Реактивный взлёт советского общества продолжался (с 1956 года — уже при выключенном двигателе, по инерции) вплоть до полёта Гагарина. А после Карибского кризиса начался сначала незаметный, но с каждым днём всё более ощутимый снос вниз, в конце концов, перешедший в "плоский штопор" перестройки. Видимо, этим ощущением "обманутых надежд", персонифицированных в лице "отца народов", а также особенностями личной биографии, объясняется в целом весьма негативное отношение Шукшина и к Сталину, и к сталинскому периоду отечественной истории

Шукшин в своей сказке "До третьих петухов" (1975) дал пророческую картину будущей "перестройки" (заранее приношу извинения читателям за объёмную и хорошо известную цитату, но без неё здесь не обойтись).

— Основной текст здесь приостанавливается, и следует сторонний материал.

-- ==== Sys2Proof/Machine/Bulk.lean ====
section
/-! DEFINITION. Bulk records (ch. 06, R64, R235 to R247, R315, R571): the checks before a grant, the grant of bulk-pool cores
by the stride procedure, and the meaning of the four operations. -/

namespace Sys2Proof.Machine

/-! ## Checks (R236) -/

/-- A record encrypts: OP 0x01 or 0x03. -/
def BulkDesc.encrypts (x : BulkDesc) : Bool := x.op == 1 || x.op == 3

/-- A record takes its IV from the key's nonce counter (R240, R247). -/
def BulkDesc.hardwareIv (x : BulkDesc) : Bool := x.encrypts && x.ivMode == 0

/-- Check 1: the form of a descriptor (R235, R236). -/
def BulkDesc.formOk (x : BulkDesc) : Bool :=
  1 ≤ x.op && x.op ≤ 4 && x.ivMode ≤ 1 && x.reservedZero && x.aadLen ≤ 65536 && x.payLen ≤ 1048576 &&
    (if x.op ≤ 2 then 1 ≤ x.payLen else x.payLen == 0 && 1 ≤ x.aadLen)

/-- Check 4: the key's usage, algorithm, length and mode of use permit the operation. -/
def bulkFits (x : BulkDesc) (o : Obj) : Bool :=
  o.plain .d0 && o.attrs.alg = .aes && aesLen o.key.length &&
    (o.attrs.mode = .b || o.attrs.mode = (if x.encrypts then .e else .d))

/-- The key of a record, with check 6: a supplied IV needs the External IV attribute. -/
def bulkWant (x : BulkDesc) : Want where
  handle := x.handle
  fits := bulkFits x
  after := fun o => failIf (x.encrypts && x.ivMode == 1 && !o.attrs.externalIv) .policyDenied

/-- What the checks of R236 come to. -/
inductive BulkVerdict where
  | ends (st : Status)
  | waits
  | passes (key : Bytes)
deriving DecidableEq, Repr

/-- The checks of R236 in their order, with the root after check 1 (R574); a record that finds no reserved use waits for
the reservation (R190). -/
def Dev.bulkCheck (d : Dev) (r : BulkRec) : BulkVerdict × Dev :=
  let x := r.desc
  let w := bulkWant x
  if !x.formOk then (.ends .inputRange, d)
  else if !d.rootPresent then (.ends .rootAbsent, d)
  else if d.cacheBusy r.bay [x.handle] then (.ends .busy, d.refuseBusy r.bay)
  else
    match d.keyRows r.bay [w], d.lookup r.bay x.handle with
    | some st, _ => (.ends st, d)
    | none, .key o =>
      let i := nonceIndex r.bay x.handle
      if d.reservationsNeeded r.bay [w] ≠ [] then
        (.waits, { d with keys := { d.keys with useWrites := d.keys.useWrites.filter (· ≠ i) ++ [i] } })
      else
        let d1 := (d.cacheIn r.bay [x.handle] x.handle o.entries).useNode r.bay 1
        match d1.useRow r.bay [] [w] with
        | (some st, d2) => (.ends st, d2)
        | (none, d2) => (if x.hardwareIv && (d2.nonce i).exhausted then .ends .keyExhausted else .passes o.key, d2)
    | none, _ => (.ends .keyHandle, d)

/-- The waiting records of an owner (R64). -/
def Dev.bulkQueue (d : Dev) (owner : Nat) : List BulkRec := Tab.get d.eng.bulkWait owner []

/-- Write the waiting records of an owner. -/
def Dev.setBulkQueue (d : Dev) (owner : Nat) (l : List BulkRec) : Dev :=
  { d with eng := { d.eng with bulkWait := Tab.set d.eng.bulkWait owner [] l } }

/-- Check an owner's records that are not checked yet, oldest first, until one waits; n bounds the checks. -/
def Dev.bulkCheckOwner (d : Dev) (owner : Nat) : Nat → Dev
  | 0 => d
  | n + 1 =>
    match (d.bulkQueue owner).find? (fun r => !r.checked) with
    | none => d
    | some r =>
      match d.bulkCheck r with
      | (.waits, d1) => d1
      | (.ends st, d1) =>
        ((d1.setBulkQueue owner ((d1.bulkQueue owner).erase r)).bulkComplete r st []).bulkCheckOwner owner n
      | (.passes key, d1) =>
        (d1.setBulkQueue owner ((d1.bulkQueue owner).map (fun y =>
          if y = r then { r with checked := true, key := key } else y))).bulkCheckOwner owner n

/-- A record arrives from a face: it is checked, and waits for a bulk-pool core; an owner that had none waiting starts from
the present pass (R236, R571). -/
def Dev.bulkArrive (d : Dev) (r : BulkRec) : Dev :=
  let q := d.bulkQueue r.bay
  let d1 : Dev := if q = [] then
      { d with eng := { d.eng with bulkPasses := startPass d.eng.bulkPasses d.eng.bulkPresent r.bay } }
    else d
  (d1.setBulkQueue r.bay (q ++ [r])).bulkCheckOwner r.bay (q.length + 1)

/-! ## Grants (R64, R239, R243, R244, R315) -/

/-- The head record of an owner, if it can be granted now: checked, no reset of its bay under way, its nonce reserved. -/
def Dev.bulkReady (d : Dev) (owner : Nat) : Bool :=
  match d.bulkQueue owner with
  | [] => false
  | r :: _ => r.checked && !(owner < 256 && d.on R.STATUS_RESETTING owner) &&
      (!r.desc.hardwareIv || (d.nonce (nonceIndex owner r.desc.handle)).ready)

/-- The nonce counters that head records wait for, whose reservation is not under way (R244). -/
def Dev.bulkNonces (d : Dev) : List Nat :=
  d.eng.bulkWait.filterMap (fun e => match e.2 with
    | [] => none
    | r :: _ =>
      let i := nonceIndex e.1 r.desc.handle
      if r.checked && r.desc.hardwareIv && !(d.nonce i).ready && !(d.nonce i).reserving then some i else none)

/-- The job of a bulk record (R230, R232). -/
def bulkJob (r : BulkRec) : Job where
  supervisor := r.bay == 256
  bay := if r.bay = 256 then 0 else r.bay
  gen := r.gen
  tag := r.stream
  ctx := 0
  req := none
  func := 0
  dest := .none
  out := []
  status := .ok
  clocks := 0
  cost := 0
  blocks := 0
  finish := .bulk r
  handle := r.desc.handle
  invalid := false
  abort := false

/-- The IV of a record at its grant: the next counter value, or the descriptor's IV (R239, R240, R247). -/
def Dev.bulkIv (d : Dev) (r : BulkRec) : IvResult × Dev :=
  if r.desc.hardwareIv then d.takeIv r.bay (nonceIndex r.bay r.desc.handle) else (.iv r.desc.iv, d)

/-- Grant one core, if a record can take one; none otherwise. -/
def Dev.bulkGrantOne (d : Dev) : Option Dev :=
  let owners := (d.eng.bulkWait.map (·.1)).filter (fun o => d.bulkReady o)
  match d.bulkCore, d.grantOwner R.BY_BULK_SHARE_EFFECTIVE d.eng.bulkPasses d.eng.bulkLast owners with
  | some c, some o =>
    match d.bulkQueue o with
    | [] => none
    | r :: rest =>
      let d1 := d.setBulkQueue o rest
      match d1.bulkIv r with
      | (.exhausted, d2) => some (d2.bulkComplete r .keyExhausted [])
      | (.entropy, d2) => some (d2.bulkComplete r .entropyFail [])
      | (.iv v, d2) =>
        let present := Tab.get d2.eng.bulkPasses o 0
        let passes := d2.stridePass R.BY_BULK_SHARE_EFFECTIVE d2.eng.bulkPasses o (r.desc.aadLen + r.desc.payLen)
        let e : Eng := if d2.grantShare R.BY_BULK_SHARE_EFFECTIVE o > 0 then
            { d2.eng with bulkPresent := present, bulkPasses := passes }
          else { d2.eng with bulkLast := o }
        let d3 : Dev := { d2 with eng := e }
        let x := (d3.core c).claim (bulkJob { r with iv := v }) 2
        some ((d3.setCore c x).occur 0x031 (if o < 256 then some o else none) 1)
  | _, _ => none

/-- Grant cores while there are records and cores; n bounds the grants. -/
def Dev.bulkGrant (d : Dev) : Nat → Dev
  | 0 => d
  | n + 1 => match d.bulkGrantOne with | some d1 => d1.bulkGrant n | none => d

/-- Step 6 of R59: check what waits, reserve the nonces that are missing, and grant the free bulk-pool cores (R64, R244);
no grant while a SUSPEND or higher response is in effect (R420). -/
def Dev.bulkStep (d : Dev) (lvl : Nat) : Dev :=
  let d1 := d.eng.bulkWait.foldl (fun a e => a.bulkCheckOwner e.1 e.2.length) d
  let d2 := d1.bulkNonces.foldl (fun a i => a.reserveNonce i) d1
  if lvl < 2 then d2.bulkGrant 256 else d2

/-! ## The four operations (R237, R238) -/

/-- What a core computes for a record: status and output (R237, R238). -/
def bulkResult (r : BulkRec) : Status × Bytes :=
  let x := r.desc
  if x.op = 1 then
    let p := gcmEnc r.key r.iv r.aad r.pay
    (.ok, p.1 ++ p.2)
  else if x.op = 3 then (.ok, (gcmEnc r.key r.iv r.aad []).2)
  else
    match gcmDec r.key r.iv r.aad (if x.op = 2 then r.pay else []) r.tag with
    | some p => (.ok, p)
    | none => (.verifyFailed, [])

/-- The core runs the record of an operation that its CUR entry names: the header data first, then the payload; nothing is
output before a tag has verified (R127, R237, R238). The job ends at its ASHLAR_JOB_END. -/
def bulkRun (op c : Nat) (d : Dev) : Dev :=
  let x := d.core c
  match x.curJob with
  | none => d
  | some j =>
    match j.finish with
    | .bulk r =>
      if r.desc.op = op ∧ j.blocks = 0 ∧ !d.stopped 4 then
        let p := bulkResult r
        d.setCore c { x with curJob := some { j with status := p.1, out := p.2, blocks := 1 + (r.pay.length + 15) / 16 } }
      else d
    | _ => d

/-! ## The meanings -/

/-- BULK_ENCRYPT (R237). -/
def execBulkEncrypt (c : Fin 128) (s : State) : Host.Outcome State Fault Refusal := s.after (bulkRun 1 c)
/-- BULK_DECRYPT (R238). -/
def execBulkDecrypt (c : Fin 128) (s : State) : Host.Outcome State Fault Refusal := s.after (bulkRun 2 c)
/-- GMAC_GENERATE (R237). -/
def execGmacGenerate (c : Fin 128) (s : State) : Host.Outcome State Fault Refusal := s.after (bulkRun 3 c)
/-- GMAC_VERIFY (R238). -/
def execGmacVerify (c : Fin 128) (s : State) : Host.Outcome State Fault Refusal := s.after (bulkRun 4 c)

end Sys2Proof.Machine
end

«Маэстро и с ним шестеро чертей: три мужского пола и три женского — сели неподалеку с инструментами и стали сыгрываться. Вот они сыгрались...

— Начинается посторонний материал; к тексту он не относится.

/-! ## The meanings -/

/-- LANE_MODE_WRITE (R344). -/
def execLaneModeWrite (req : Requester) (v : Word) (s : State) : Host.Outcome State Fault Refusal :=
  s.after (laneModeWrite req v.toNat)
/-- LINK_TRAINING_DONE (R346). -/
def execLinkTrainingDone (port : Fin 16) (losses : List Byte) (cable : Fin 32) (partner : BitVec 48) (s : State) :
    Host.Outcome State Fault Refusal := s.after (linkTrainingDone port losses cable partner.toNat)
/-- LINK_DOWN (R345). -/
def execLinkDown (port : Fin 16) (s : State) : Host.Outcome State Fault Refusal := s.after (linkDown port)
/-- ETHERNET_FRAME (R347). -/
def execEthernetFrame (x : EtherFrame) (corrected uncorrectable : Nat) (s : State) : Host.Outcome State Fault Refusal :=
  s.after (ethernetFrame x corrected uncorrectable)
/-- HELLO_C (R354). -/
def execHelloC (x : Hello) (s : State) : Host.Outcome State Fault Refusal := s.afterWith (fun p d => helloC (d.workLevel p.level) x d)
/-- HELLO_S (R354). -/
def execHelloS (session : Word) (s : State) : Host.Outcome State Fault Refusal :=
  s.afterWith (fun p d => helloS (d.workLevel p.level) session.toNat d)
/-- FINISH_C (R357). -/
def execFinishC (src : Client) (session : Word) (auth : Bool) (c : ClientCert) (s : State) :
    Host.Outcome State Fault Refusal := s.afterWith (fun p d => finishC (d.workLevel p.level) src session.toNat auth c d)
/-- HANDSHAKE_TIMEOUT (R359). -/
def execHandshakeTimeout (session : Word) (s : State) : Host.Outcome State Fault Refusal :=
  s.after (handshakeTimeout session.toNat)
/-- SESSION_IDLE_TIMEOUT (R362). -/
def execSessionIdleTimeout (session : Word) (s : State) : Host.Outcome State Fault Refusal :=
  s.after (·.endSession session.toNat)
/-- SESSION_CLOSE (R362). -/
def execSessionClose (h : FrameHdr) (s : State) : Host.Outcome State Fault Refusal := s.after (·.endSession h.session)
/-- SESSION_KILL (R362). -/
def execSessionKill (session : Word) (s : State) : Host.Outcome State Fault Refusal := s.after (·.endSession session.toNat)
/-- STREAM_OPEN (R363). -/
def execStreamOpen (h : FrameHdr) (reqId : Nat) (s : State) : Host.Outcome State Fault Refusal :=
  s.after (streamOpen h reqId)
/-- STREAM_CLOSE (R363). -/
def execStreamClose (h : FrameHdr) (stream : Nat) (s : State) : Host.Outcome State Fault Refusal :=
  s.after (streamClose h stream)
/-- BULK_DATA (R364). -/
def execBulkData (h : FrameHdr) (p : BulkPiece) (s : State) : Host.Outcome State Fault Refusal :=
  s.afterWith (fun q d => bulkData q.lcState (d.workLevel q.level) h p d)
/-- BULK_REASSEMBLY_TIMEOUT (R364). -/
def execBulkReassemblyTimeout (stream number : Nat) (s : State) : Host.Outcome State Fault Refusal :=
  s.after (bulkReassemblyTimeout stream number)
/-- EVENT_FRAME (R531). -/
def execEventFrame (session : Word) (s : State) : Host.Outcome State Fault Refusal := s.after (eventFrame session.toNat)
/-- UTC_TICK (R375). -/
def execUtcTick (s : State) : Host.Outcome State Fault Refusal := s.after utcTick

end Sys2Proof.Machine
end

Маэстро кивнул головой, и шестеро грянули:

По диким степям Забайкалья,

Где золото роют в горах,

Бродяга, судьбу проклиная,

Тащился с сумой на плечах.

Здесь надо остановить повествование и, сколь возможно, погрузиться в мир песни. Это был прекрасный мир, сердечный и грустный. Звуки песни, негромкие, но сразу какие-то мощные, чистые, ударили в самую душу. Весь шабаш отодвинулся далеко-далеко; черти, особенно те, которые пели, сделались вдруг прекрасными существами, умными, добрыми, показалось вдруг, что смысл истинного их существования не в шабаше и безобразиях, а в ином — в любви, в сострадании.

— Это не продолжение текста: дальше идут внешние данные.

-- ==== Sys2Proof/Machine/Pair.lean ====
section
/-! DEFINITION. The Keystone pair (ch. 14): inputs and digests, heartbeats, failure, switch, restart, planned handover and
revert. -/

namespace Sys2Proof.Machine

/-! ## Units, claims and the role (R481, R482, R484) -/

/-- Change the plain data of a unit. -/
def Dev.setUnit (d : Dev) (u : Nat) (x : KUnit) : Dev :=
  { d with pair := if u = 0 then { d.pair with a := x } else { d.pair with b := x } }

/-- The state of a unit (R484). -/
def Dev.ksState (d : Dev) (u : Nat) : Nat := d.get R.KS_STATUS_STATE u

/-- The unit that holds the role (R484). -/
def Dev.controller (d : Dev) : Option Nat := (List.range 2).find? (fun u => d.ksState u == 4)

/-- A unit's claim in a state: the role bit and the unit bit (R481). -/
def claimOf (u state : Nat) : Nat := (if state = 4 then 0x80 else 0) + (if u = 0 then 1 else 0)

/-- The claim that the output stages obey: that of the unit with the role, 0 while no unit has it (R482, R502). -/
def Dev.showRole (d : Dev) : Dev :=
  match d.controller with
  | some u => (d.set R.KS_PAIR_STATUS_CONTROLLER (claimOf u 4)).set R.KS_PAIR_STATUS_LOST 0
  | none => d.set R.KS_PAIR_STATUS_CONTROLLER 0

/-- Put a unit into a state (R484, R502, R503). -/
def Dev.setKs (d : Dev) (u st : Nat) : Dev :=
  let d1 := ((d.set R.KS_STATUS_STATE st u).set R.KS_STATUS_CLAIM (claimOf u st) u).set R.KS_MATCHED_S 0 u
  let d2 := if st < 2 then (d1.set R.KS_FW_RELEASE 0 u).set R.KS_FW_PAIR_MIN 0 u else d1
  let d3 := if st < 2 ∨ st = 4 then d2.set R.KS_LAG 0 u else d2
  if d.ksState u = st then d3.showRole else d3.showRole.raiseInt .ks u 2

/-- The images the module runs have changed (R218, R298). -/
def Dev.imagesChanged (d : Dev) : Dev := d.refreshFormats.refreshStale

/-! ## Management operations at a switch (R489) -/

/-- The answer to an access goes to a PCIe completion, of a whole access or of a split one (R38, R489). -/
def Dev.forTlp (d : Dev) (a : Access) : Bool :=
  let tlp (r : Reply) : Bool := match r with | .tlp _ => true | _ => false
  match a.reply with
  | .half id upper => !upper && (match Tab.look d.wires.splits id with | some s => tlp s.whole.reply | none => false)
  | r => tlp r

/-- Manager accesses that a gate or a crossing holds end with ST_CONTROL_SWITCHED; a BAR0 read so ended is recorded in MODULE
ERR_INFO. -/
def Dev.endHeld (d : Dev) : Dev :=
  let mine (a : Access) : Bool := a.req.origin == .supervisor
  let ended := d.gates.flatMap (fun e => e.2.held.filter mine) ++
    d.wires.xings.flatMap (fun x => x.waiting.filter mine)
  let kept := Tab.mapVal d.gates (fun _ x => { x with held := x.held.filter (fun a => !mine a) })
  let d1 := d.wires.xings.foldl (fun b x => b.setXing { x with waiting := x.waiting.filter (fun a => !mine a) })
    { d with gates := kept }
  ended.foldl (fun b a =>
    let b1 := if d.forTlp a then b.err .module 0 a.req .controlSwitched else b
    b1.answerLost a .controlSwitched) d1

/-- A bundle operation ends: what a restore wrote is purged unless it is committing (R216, R489). -/
def Dev.endBundle (d : Dev) : Dev :=
  match d.keys.bundle with
  | none => d
  | some b =>
    if b.op = 1 then d.bundleEnd .controlSwitched
    else if b.committing then d.commitRestore.bundleEnd .controlSwitched
    else d.purgeRestore.bundleEnd .controlSwitched

/-- A microcode load ends (R489). -/
def Dev.endLoad (d : Dev) (e : Nat) : Dev :=
  if d.on R.VS_UCODE_STATUS_LOADING e then
    ((d.set R.VS_UCODE_CTL 0 e).set R.VS_UCODE_STATUS_LOADING 0 e).set R.VS_UCODE_STATUS_STATUS
      Status.controlSwitched.code e
  else d

/-- Every management operation in progress ends with ST_CONTROL_SWITCHED (R489). -/
def Dev.endMgmtOps (d : Dev) : Dev :=
  let d1 := d.endHeld.endBundle
  let d2 := if d1.keys.certWait then
      ({ d1 with keys := { d1.keys with certWait := false } }).ktEnd .controlSwitched
    else d1
  let d3 := (List.range 2).foldl (fun a i => a.breakExchange i .controlSwitched) d2
  (List.range 16).foldl (fun a e => a.endLoad e) d3

/-! ## Failure and switch (R486, R488, R491) -/

/-- The heartbeat windows of one hour (R485, R492, R499). -/
def hourWindows : Nat := 36000000

/-- Entries of a history within the past hour. -/
def Dev.pastHour (d : Dev) (l : List Nat) : List Nat := l.filter (fun t => t + hourWindows > d.pair.windows)

/-- The role moves from one unit to another: kind 0 failure, 1 planned handover, 2 revert (R488, R496, R567). -/
def Dev.moveRole (d : Dev) (old new after kind : Nat) : Dev :=
  let d1 := (d.setKs old after).setKs new 4
  let d2 : Dev := { d1 with pair := { d1.pair with digests := [] } }
  let d3 := d2.set R.KS_INPUT_LO (low 32 (d2.pair.nextInput - 1)) new
  let d4 := (d3.set R.KS_INPUT_HI (bits (d2.pair.nextInput - 1) 63 32) new 1).endMgmtOps
  let d5 := d4.bumpWrap (if kind = 0 then R.KS_SWITCHES_FAILURE else R.KS_SWITCHES_PLANNED)
  (d5.mark .ksSwitch .management new (claimOf old 4) (claimOf new 4) kind).raiseInt .ks 0 7

/-- No planned handover and no revert waits any more. -/
def Dev.dropHandover (d : Dev) : Dev :=
  ({ d with pair := { d.pair with revert := false } }).set R.KS_PAIR_CTL_SWITCH 0

/-- A unit ends in FAILED with a cause; an automatic restart that ends so before MATCHED is counted (R484, R492). -/
def Dev.unitFails (d : Dev) (u cause : Nat) : Dev :=
  let x := d.unit u
  let auto := x.autoRun && decide (d.ksState u < 3)
  let d1 := d.setUnit u { x with
    autoRun := false, failTimes := if auto then x.failTimes ++ [d.pair.windows] else x.failTimes }
  (((d1.set R.KS_STATUS_CAUSE cause u).set R.KS_CTRL_RESTART 0 u).set R.KS_LAG 0 u).setKs u 5

/-- A unit is declared failed (R486): a controller's role goes to the other unit where that is MATCHED; where no unit is
left that controls or is MATCHED, the pair is lost and source 41 fires (R488, R491). -/
def Dev.ksFail (d : Dev) (p : Perm) (u cause stamp : Nat) : Perm × Dev :=
  let st := d.ksState u
  if st = 0 ∨ st = 5 then (p, d)
  else
    let other := 1 - u
    let d1 := (d.unitFails u cause).dropHandover
    let d2 : Dev := { d1 with pair := { d1.pair with digests := [] } }
    if st = 4 ∧ d2.ksState other = 3 then (p, (d2.moveRole u other 5 0).imagesChanged)
    else if st = 4 then (d2.set R.KS_PAIR_STATUS_LOST 1).imagesChanged.sensorEvent p 41 stamp 0 false
    else (p, d2.imagesChanged)

/-! ## Inputs and digests (R478 to R480) -/

/-- Compare the standby's digest for its oldest outstanding input (R479). -/
def Dev.compareDigest (stamp : Nat) (r : Perm × Dev) (dig : Nat) : Perm × Dev :=
  let p := r.1
  let d := r.2
  match d.controller, d.pair.digests with
  | some c, (n, want) :: rest =>
    let u := 1 - c
    let d1 : Dev := { d with pair := { d.pair with digests := rest } }
    let d2 := ((d1.set R.KS_INPUT_LO (low 32 n) u).set R.KS_INPUT_HI (bits n 63 32) u 1).set R.KS_LAG rest.length u
    if dig = want then (p, d2)
    else
      let d3 := (d2.bumpSat R.KS_DIVERGE u).mark .ksDiverge .management u (low 32 n) (bits n 63 32)
      (d3.raiseInt .ks u 6).ksFail p u 3 stamp
  | _, _ => r

/-- KEYSTONE_INPUT: the next input is delivered to both units. The controller's digest is held until the standby's arrives;
those of the standby that arrive now are for its oldest outstanding inputs. A standby more than 4,096 inputs behind fails
(R478 to R480). -/
def keystoneInput (dig : Nat) (standby : List Nat) (stamp : Nat) (p : Perm) (d : Dev) : Perm × Dev :=
  let n := d.pair.nextInput
  let d0 : Dev := { d with pair := { d.pair with nextInput := n + 1 } }
  match d.controller with
  | none => (p, d0)
  | some c =>
    let u := 1 - c
    let d1 := (d0.set R.KS_INPUT_LO (low 32 n) c).set R.KS_INPUT_HI (bits n 63 32) c 1
    if d1.ksState u ≠ 3 then (p, d1)
    else
      let held := d1.pair.digests ++ [(n, dig)]
      let d2 := ({ d1 with pair := { d1.pair with digests := held } }).set R.KS_LAG held.length u
      let r := standby.foldl (Dev.compareDigest stamp) (p, d2)
      if r.2.pair.digests.length > 4096 then r.2.ksFail r.1 u 4 stamp else r

/-! ## Heartbeats (R485 to R487) -/

/-- The units that send heartbeats: those that run an image and have not failed (R484, R485). -/
def Dev.beats (d : Dev) (u : Nat) : Bool := 2 ≤ d.ksState u && d.ksState u ≤ 4

/-- Close a window for a unit: each path's count of consecutive misses, and a path-fault episode (R485, R487). -/
def Dev.closeWindow (d : Dev) (u : Nat) (mortar wire : Bool) : Dev :=
  if !d.beats u then d
  else
    let m := if mortar then 0 else min 15 (d.get R.KS_STATUS_MISS_MORTAR u + 1)
    let w := if wire then 0 else min 15 (d.get R.KS_STATUS_MISS_WIRE u + 1)
    let d1 := (d.set R.KS_STATUS_MISS_MORTAR m u).set R.KS_STATUS_MISS_WIRE w u
    let x := d1.unit u
    if m = 0 ∧ w = 0 then d1.setUnit u { x with episode := false }
    else if !x.episode ∧ ((m ≥ 4 ∧ w < 4) ∨ (w ≥ 4 ∧ m < 4)) then
      let d2 := (d1.setUnit u { x with episode := true }).bumpSat R.KS_PATH_FAULTS u
      (d2.mark .ksPathFault .management u (if m ≥ 4 then 0 else 1) (if m ≥ 4 then m else w)).raiseInt .ks u 5
    else d1

/-- Both path counts of a unit are 4 or more (R486). -/
def Dev.silent (d : Dev) (u : Nat) : Bool :=
  d.beats u && decide (d.get R.KS_STATUS_MISS_MORTAR u ≥ 4) && decide (d.get R.KS_STATUS_MISS_WIRE u ≥ 4)

/-- HEARTBEAT_WINDOW: the arbiter closes a window with the heartbeats that arrived in it. Units declared failed at one close
fail together, the standby first (R485, R486, R491). -/
def heartbeatWindow (aMortar aWire bMortar bWire : Bool) (stamp : Nat) (p : Perm) (d : Dev) : Perm × Dev :=
  let d0 : Dev := { d with pair := { d.pair with windows := d.pair.windows + 1 } }
  let d1 := (d0.closeWindow 0 aMortar aWire).closeWindow 1 bMortar bWire
  let failing := (List.range 2).filter (fun u => d1.silent u)
  let order := failing.filter (fun u => d1.ksState u ≠ 4) ++ failing.filter (fun u => d1.ksState u = 4)
  order.foldl (fun r u => r.2.ksFail r.1 u 1 stamp) (p, d1)

/-- KEYSTONE_FAULT_LINE: cause SELF (R486). -/
def keystoneFaultLine (u stamp : Nat) (p : Perm) (d : Dev) : Perm × Dev := d.ksFail p u 2 stamp

/-! ## Restart and resynchronisation (R492 to R494) -/

/-- Restart a unit from a slot: it is powered, reset, and its SRAM zeroed (R492, R493, R514). -/
def Dev.restartUnit (d : Dev) (u slot : Nat) (auto : Bool) : Dev :=
  let d1 := d.setUnit u { d.unit u with episode := false, slot := slot, autoRun := auto, noAuto := false, formatMax := 0 }
  let d2 := ((d1.set R.KS_STATUS_MISS_MORTAR 0 u).set R.KS_STATUS_MISS_WIRE 0 u).set R.PW_DOM_STATUS_STATE 2 0 u
  ((d2.bumpWrap R.KS_RESTARTS_TOTAL u).setKs u 1).imagesChanged

/-- KEYSTONE_AUTO_RESTART: a failed unit restarts from the slot it last ran, unless three automatic restarts failed within
the past hour or its pairing was refused (R492, R494). A unit whose domain was switched off after its failure is powered
again (R514). -/
def keystoneAutoRestart (u : Nat) (d : Dev) : Dev :=
  let x := d.unit u
  let failed := d.ksState u = 5 ∨ (d.ksState u = 0 ∧ d.get R.KS_STATUS_CAUSE u ≠ 0)
  if ¬failed ∨ x.noAuto ∨ (d.pastHour x.failTimes).length ≥ 3 then d else d.restartUnit u x.slot true

/-- KS_RESTART: a write of KS_CTRL. RESTART is refused for the unit that controls (R492). -/
def ksRestart (req : Requester) (u v : Nat) (d : Dev) : Dev :=
  let d1 := d.set R.KS_CTRL_SLOT (bits v 1 1) u
  if !bitOf v 0 then d1
  else if d1.ksState u = 4 then d1.err .ks u req .policyDenied
  else (d1.restartUnit u (bits v 1 1) false).set R.KS_CTRL_RESTART 1 u

/-- Two releases may run as a pair (R494). -/
def Dev.pairs (d : Dev) (c : Nat) (img : FwImage) : Bool :=
  d.get R.KS_FW_RELEASE c ≥ img.pairMin && img.release ≥ d.get R.KS_FW_PAIR_MIN c

/-- KEYSTONE_IMAGE_LOADED: the image of a restarted unit is verified, and its pairing with the controller checked. A unit
that completes its start while none controls takes the role (R484, R491, R493, R494). -/
def keystoneImageLoaded (u : Nat) (img : FwImage) (d : Dev) : Dev :=
  if d.ksState u ≠ 1 then d
  else
    let d0 := d.set R.KS_CTRL_RESTART 0 u
    let run (x : Dev) (st : Nat) : Dev :=
      let y := (x.setUnit u { x.unit u with formatMax := img.formatMax }).setKs u st
      ((y.set R.KS_FW_RELEASE img.release u).set R.KS_FW_PAIR_MIN img.pairMin u).imagesChanged
    if !img.signed then d0.unitFails u 6
    else
      match d0.controller with
      | none => run d0 4
      | some c =>
        if d0.pairs c img then run d0 2
        else
          let d1 := d0.unitFails u 5
          let d2 := d1.setUnit u { d1.unit u with noAuto := true }
          let d3 := (d2.set R.KS_FW_RELEASE img.release u).set R.KS_FW_PAIR_MIN img.pairMin u
          (d3.mark .ksPairRefused .management u img.release (d.get R.KS_FW_RELEASE c)).raiseInt .ks u 4

/-- KEYSTONE_RESYNC_DONE: lag 0 and 1,024 consecutive digests equal (R493). -/
def keystoneResyncDone (u : Nat) (d : Dev) : Dev :=
  if d.ksState u ≠ 2 ∨ d.controller.isNone then d
  else
    let n := d.pair.nextInput - 1
    let d1 : Dev := { d with pair := { d.pair with digests := [] } }
    let d2 := (d1.setUnit u { d1.unit u with autoRun := false }).setKs u 3
    let d3 := (d2.set R.KS_INPUT_LO (low 32 n) u).set R.KS_INPUT_HI (bits n 63 32) u 1
    (d3.mark .ksMatched .management u (d.get R.KS_FW_RELEASE u) (low 32 n)).raiseInt .ks u 3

Бродяга к Байкалу подходит,

Рыбачью он лодку берёт,

Унылую песню заводит,

О родине что-то поёт.

Ах, как они пели! Как они, собаки, пели! Стражник прислонил копьё к

воротам и, замерев, слушал песню. Глаза его наполнились слезами, он как-то даже ошалел. Может быть, даже перестал понимать, где он и зачем.

Бродяга Байкал переехал —

Навстречу родимая мать.

Ой, здравствуй, ой, здравствуй, родная,

Здоров ли отец мой и брат?

Стражник подошёл к поющим, сел, склонил голову на руки и стал

покачиваться взад-вперёд,

— М-мх... — сказал он.

И в пустые ворота пошли черти.

А песня лилась, рвала душу, губила суету и мелочь жизни — звала на простор, на вольную волю. А черти шли и шли в пустые ворота. Стражнику поднесли огромную чару... Он, не раздумывая, выпил, трахнул чару о землю, уронил голову на руки и опять сказал;

— М-мх...

Отец твой давно уж в могиле,

Сырою землёю зарыт.

А брат твой давно уж в Сибири —

Давно кандалами гремит.

Стражник дал кулаком по колену, поднял голову — лицо в слезах.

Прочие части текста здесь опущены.